Sisakan Senja-Mu untukku

“Maka berlomba-lombalah kalian (dalam berbuat) kebaikan. Di mana saja kalian berada pasti Allah akan mengumpulkan kalian sekalian (pada hari kiamat). Sesungguhnya Allah Maha Kuasa atas segala sesuatu.” (QS.Al-Baqarah:148)

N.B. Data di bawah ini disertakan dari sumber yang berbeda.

/-- The address of the entry that a walk reads at a level of a table. -/
def Level.entry (lv : Level) (table va : Nat) : Nat := table + 8 * ((va >>> lv.lo) % 2 ^ (lv.hi + 1 - lv.lo))

/-- The walk of a table (R361, R362): `fetch` gives the place of an entry by its level and its address, or a failure; it is the identity
for stage 2. The result is the leaf, or the failure. -/
def walkTable (s : State) (a : Accessor) (stage : Nat) (write : Bool) (fetch : Level → Nat → Except Nat TableAt) (va : Nat) :
    List Level → Nat → Except Nat Leaf
  | [], _ => .error (failCode 1 stage 4 write)
  | lv :: rest, table =>
    match tableEntry s a stage write va lv (fetch lv (lv.entry table va)) with
    | .error c => .error c
    | .ok e =>
      if badEntry stage lv e then .error (failCode 1 stage lv.num write)
      else
        let base := bits e 47 8 * 256
        if bit e 1 then .ok ⟨e, lv.num, base + va % 2 ^ lv.lo⟩
        else walkTable s a stage write fetch va rest base

/-- The place of an entry of stage 2, whose tables are read at physical addresses. -/
def stage2Place (_ : Level) (p : Nat) : Except Nat TableAt := .ok ⟨p, none⟩

/-- Whether a device may use data of a key index (R362): the key is its own, or its owner has the device's tenant, or the device is
the owner's batch host. A dead index is no failure (R365). -/
def State.keyAllows (s : State) (a : Accessor) (k : Nat) : Bool :=
  match s.keys.find? k with
  | none => false
  | some e =>
    if !e.live then true
    else
      let owner := s.dev e.pav e.vd
      e.pav == a.pav && owner.enabled &&
        (e.vd == a.vd || owner.tenant == (s.dev a.pav a.vd).tenant || owner.hostedBy a.vd)

/-- Stage 2 (R361, R362): from an intermediate address to the physical one, with the owner and key checks of its leaf. -/
def State.stage2 (s : State) (a : Accessor) (ia : Nat) (write : Bool) : Except Nat Leaf :=
  match walkTable s a 1 write stage2Place ia levels1 (bits (s.pav a.pav).s2root 47 12 * 4096) with
  | .error c => .error c
  | .ok leaf =>
    if s.granules.find? (leaf.addr / 2 ^ 30) ≠ some a.pav then .error (failCode 3 1 leaf.level write)
    else if !s.keyAllows a (bits leaf.entry 55 48) then .error (failCode 4 1 leaf.level write)
    else .ok leaf

/-- A translated address: the physical address, whether the page is watched, and the key index of the page. -/
structure Place where
  pa : Nat
  watched : Bool
  kidx : Nat
  deriving DecidableEq, Repr

/-- The place of a stage-1 entry of a level at an intermediate address, through stage 2 (R361); an address at or above 2^48 fails with
KIND 5 and names that entry's own level (log 31). -/
def State.stage1Place (s : State) (a : Accessor) (write : Bool) (lv : Level) (ia : Nat) : Except Nat TableAt :=
  if ia ≥ 2 ^ 48 then .error (failCode 5 0 lv.num write)
  else
    match s.stage2 a ia write with
    | .error c => .error c
    | .ok leaf => .ok ⟨leaf.addr, some (bits leaf.entry 55 48)⟩

/-- Both stages (R361, R362), or the failure code. -/
def State.translate (s : State) (a : Accessor) (va : Nat) (write : Bool) : Except Nat Place :=
  match walkTable s a 0 write (s.stage1Place a write) va levels0 (bits (s.dev a.pav a.vd).s1root 47 12 * 4096) with
  | .error c => .error c
  | .ok one =>
    if one.addr ≥ 2 ^ 48 then .error (failCode 5 0 one.level write)
    else
      match s.stage2 a one.addr write with
      | .error c => .error c
      | .ok two =>
        let need := if write then 3 else 2
        if !bit one.entry need then .error (failCode 2 0 one.level write)
        else if !bit two.entry need then .error (failCode 2 1 two.level write)
        else .ok ⟨two.addr, bit one.entry 4, bits two.entry 55 48⟩

/-! ### Held translations (R363) -/

/-- The entries that a walk uses, each with its level and the address that it is read from. -/
def walkPath (s : State) (a : Accessor) (stage : Nat) (fetch : Level → Nat → Except Nat TableAt) (va : Nat) :
    List Level → Nat → List (Level × Word × Nat)
  | [], _ => []
  | lv :: rest, table =>
    match tableEntry s a stage false va lv (fetch lv (lv.entry table va)) with
    | .error _ => []
    | .ok e =>
      if badEntry stage lv e then []
      else (lv, e, lv.entry table va) :: (if bit e 1 then [] else walkPath s a stage fetch va rest (bits e 47 8 * 256))
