/-- VLDX: the check covers header and mask, and race detection the lines of the value bytes too (R322, R325), which are read through L2 as those of
the header are (R198); values expand into the halves
of the mask's ones (R202). -/
def semVldx : OpSem :=
  { OpSem.base with
    latches := memLatches
    sel := some [.v]
    access := some fun s l o =>
      if s.laneMask l = 0 then none
      else
        match s.checkAccess l o.cap o.loadAddr 36 4 grantRD false with
        | .error t => some t
        | .ok ps => s.raceTrap l o.loadAddr.toNat (ps ++ s.valueParts l o ps)
    act := fun s l o =>
      let m := s.laneMask l
      let ps := if m = 0 then [] else s.parts l o.loadAddr 36 false
      let (bs, bad) := s.readRange ps
      let mask := leNat (bs.drop 4)
      let n := 2 * onesBelow mask 256
      let va := o.loadAddr.toNat + 36
      let vals := (List.range n).map fun i => s.valueByte l o.cap (va + i)
      let vps := s.valueParts l o ps
      let v := halvesVec (expandHalves mask 0 256 (bytesHalves 256 vals))
      let lines := ps ++ vps.filter fun p => !ps.any fun q => q.place.pa / 64 == p.place.pa / 64
      let s1 := (s.touchRange (s.accessor l) lines).deliverData l o (some m) 28 (bad || (s.readRange vps).2) (.vec v)
      { s1 with freeCtr := s1.freeCtr + 1 } }

/-- VLD_LS0 (R199). -/
def execVldLs0 (m : Mv) (s : State) : Host.Outcome State Fault Refusal :=
  runTrigger semVld .ls0 .vld m s

/-- VLD_LS1 (R199). -/
def execVldLs1 (m : Mv) (s : State) : Host.Outcome State Fault Refusal :=
  runTrigger semVld .ls1 .vld m s

/-- VST_LS0 (R199). -/
def execVstLs0 (m : Mv) (s : State) : Host.Outcome State Fault Refusal :=
  runTrigger semVst .ls0 .vst m s

/-- VST_LS1 (R199). -/
def execVstLs1 (m : Mv) (s : State) : Host.Outcome State Fault Refusal :=
  runTrigger semVst .ls1 .vst m s

/-- GATH_LS0 (R199). -/
def execGathLs0 (m : Mv) (s : State) : Host.Outcome State Fault Refusal :=
  runTrigger semGath .ls0 .gath m s

/-- GATH_LS1 (R199). -/
def execGathLs1 (m : Mv) (s : State) : Host.Outcome State Fault Refusal :=
  runTrigger semGath .ls1 .gath m s

/-- SCAT_LS0 (R199). -/
def execScatLs0 (m : Mv) (s : State) : Host.Outcome State Fault Refusal :=
  runTrigger semScat .ls0 .scat m s

/-- SCAT_LS1 (R199). -/
def execScatLs1 (m : Mv) (s : State) : Host.Outcome State Fault Refusal :=
  runTrigger semScat .ls1 .scat m s

/-- VLDX_LS0 (R202). -/
def execVldxLs0 (m : Mv) (s : State) : Host.Outcome State Fault Refusal :=
  runTrigger semVldx .ls0 .vldx m s

/-- VLDX_LS1 (R202). -/
def execVldxLs1 (m : Mv) (s : State) : Host.Outcome State Fault Refusal :=
  runTrigger semVldx .ls1 .vldx m s

/-- VSTC_LS0 (R201). -/
def execVstcLs0 (m : Mv) (s : State) : Host.Outcome State Fault Refusal :=
  runTrigger semVstc .ls0 .vstc m s

/-- VSTC_LS1 (R201). -/
def execVstcLs1 (m : Mv) (s : State) : Host.Outcome State Fault Refusal :=
  runTrigger semVstc .ls1 .vstc m s


/-! ### Fences and hints (R204, R206, R208) -/

/-- A fence (R204). Every access of the load/store path is performed when it is accepted (log 6), so nothing is left to wait
for. -/
def fenceSem : OpSem :=
  { OpSem.base with
    plainS := true
    encoding := fun _ _ o => if bits o.xw 63 3 ≠ 0 ∨ bits o.xw 2 0 > 5 then some 29 else none }

/-- FENCE. -/
def semFence : OpSem := fenceSem
/-- FENCE.SC. -/
def semFenceSc : OpSem := fenceSem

Menjalani hidup sebagai “bawahan” memang susah-susah gampang, alias banyak susahnya dari gampangnya. Kebanyakan akan selalu berbenturan dengan kebutuhan kita dalam menjalankan perintah Allah . Shalat tepat waktu misalnya, kadang terasa sangat sulit mengerjakannya. Tapi kalau kita lihat lagi, apa sebenarnya yang menjadi prioritas dalam hidup kita, pasti kita akan lebih memilih mentaati Allah daripada atasan. Tapi alangkah mudahnya bila atasan kita mengerti akan hak kita dalam beribadah.

Alhamdulillah, termasuk nikmat yang wajib kusyukuri karena atasanku “lumayan” mengerti dengan kewajibanku sebagai seorang muslim walau dia notabene non muslim. Dan karena memang tugas yang diberikan Allah itu tidak akan merugikan kita ataupun dia sebagai atasan. Toh itu juga adalah hak asasi kita sebagai manusia.

Kalaupun ada atasan yang menghalangi dari beribadah kepada Allah, kita tidak perlu ragu untuk tidak mentaatinya. Kalau kita pikir, kita mentaati atasan karena satu alasan, yaitu karena ia menggaji kita. Tapi bagaimanapun gaji itu tak akan pernah sebanding dengan udara yang kita hirup, jantung yang berdetak, darah yang mengalir dalam nadi, otak yang merespon saraf, lalu kita bisa dan bekerja, dan akhirnya pun kita mendapat gaji. Jadi sebenarnya gaji itupun dari Allah juga?! Sebenarnya kita ini tidak punya modal apa-apa. Tidak akan pernah cukup jika laut sekalipun menjadi tinta untuk menuliskan nikmat-nikmat Allah, tidak akan pernah cukup, bahkan jika ditambahkan sebanyak itu, lalu ditambah lagi sebanyak itu pula.

Setiap kali shalat Zhuhur dan Ashar, bisa dikatakan aku tepat waktu mengerjakannya, namun begitu jam pulang kerja sering bertepatan dengan masuknya waktu shalat Magrib. Apalagi akhir-akhir ini waktu shalat Magrib lebih maju jadi untuk shalat tepat waktu agak sulit, karena jarak yang ditempuh untuk ke masjid lumayan jauh.

Sebenarnya di sekitar situ ada mushola, tapi kondisinya sangat memprihatinkan, antara ikhwan dan akhwat hanya ada hijab seadanya. Juga tempat wudhu yang campur baur, dan juga sangat kotor. Aku tidak bisa shalat di situ, itu yang kukatakan pada diriku.
Setiap memasuki waktu Magrib, sedang aku baru siap-siap untuk pulang, perasaan ini tidak enak sekali. Seakan-akan aku bisa merasakan malaikat maut yang sudah memegang nyawa di atas ubun-ubunku yang tinggal menunggu satu perintah saja dari Allah.

Cabut. Bagaimana jika nyawa ini tercabut sedangkan aku belum shalat Magrib?

Setelah keluar kantor, aku mempercepat langkah menuju masjid, mengingat waktu Magrib yang singkat membuat langkahku semakin cepat, tak sadar akupun setengah berlari dan akhirnya berlari. Aku baru tersadar ketika orang berkata “Jangan lari mbak ntar jatuh lo..”, dan sapaan-sapaan usil lainnya yang kurasa tidak pantas mendapat respon dariku. Aku tak peduli, aku terus berlari, hatiku tak henti-hentinya berkata, “Allah, mohon sisakan sedikit cahaya merah di ujung barat-Mu.” Mata inipun sesekali mengawasi cahaya merah itu, senja itu. Kalau beruntung aku mendapat rakaat penuh, tapi yang sering aku ketinggalan beberapa rakaat, kadang malah tidak kebagian jama’ah. “Ya Allah, ampuni hamba-Mu yang dhaif ini.” Hanya itulah yang ias aku panjatkan, memohon ampunan. Tragisnya kondisi seperti ini selalu berulang-ulang, 6 kali seminggu, dan 26 kali sebulan. Semoga ini hanya menimpaku.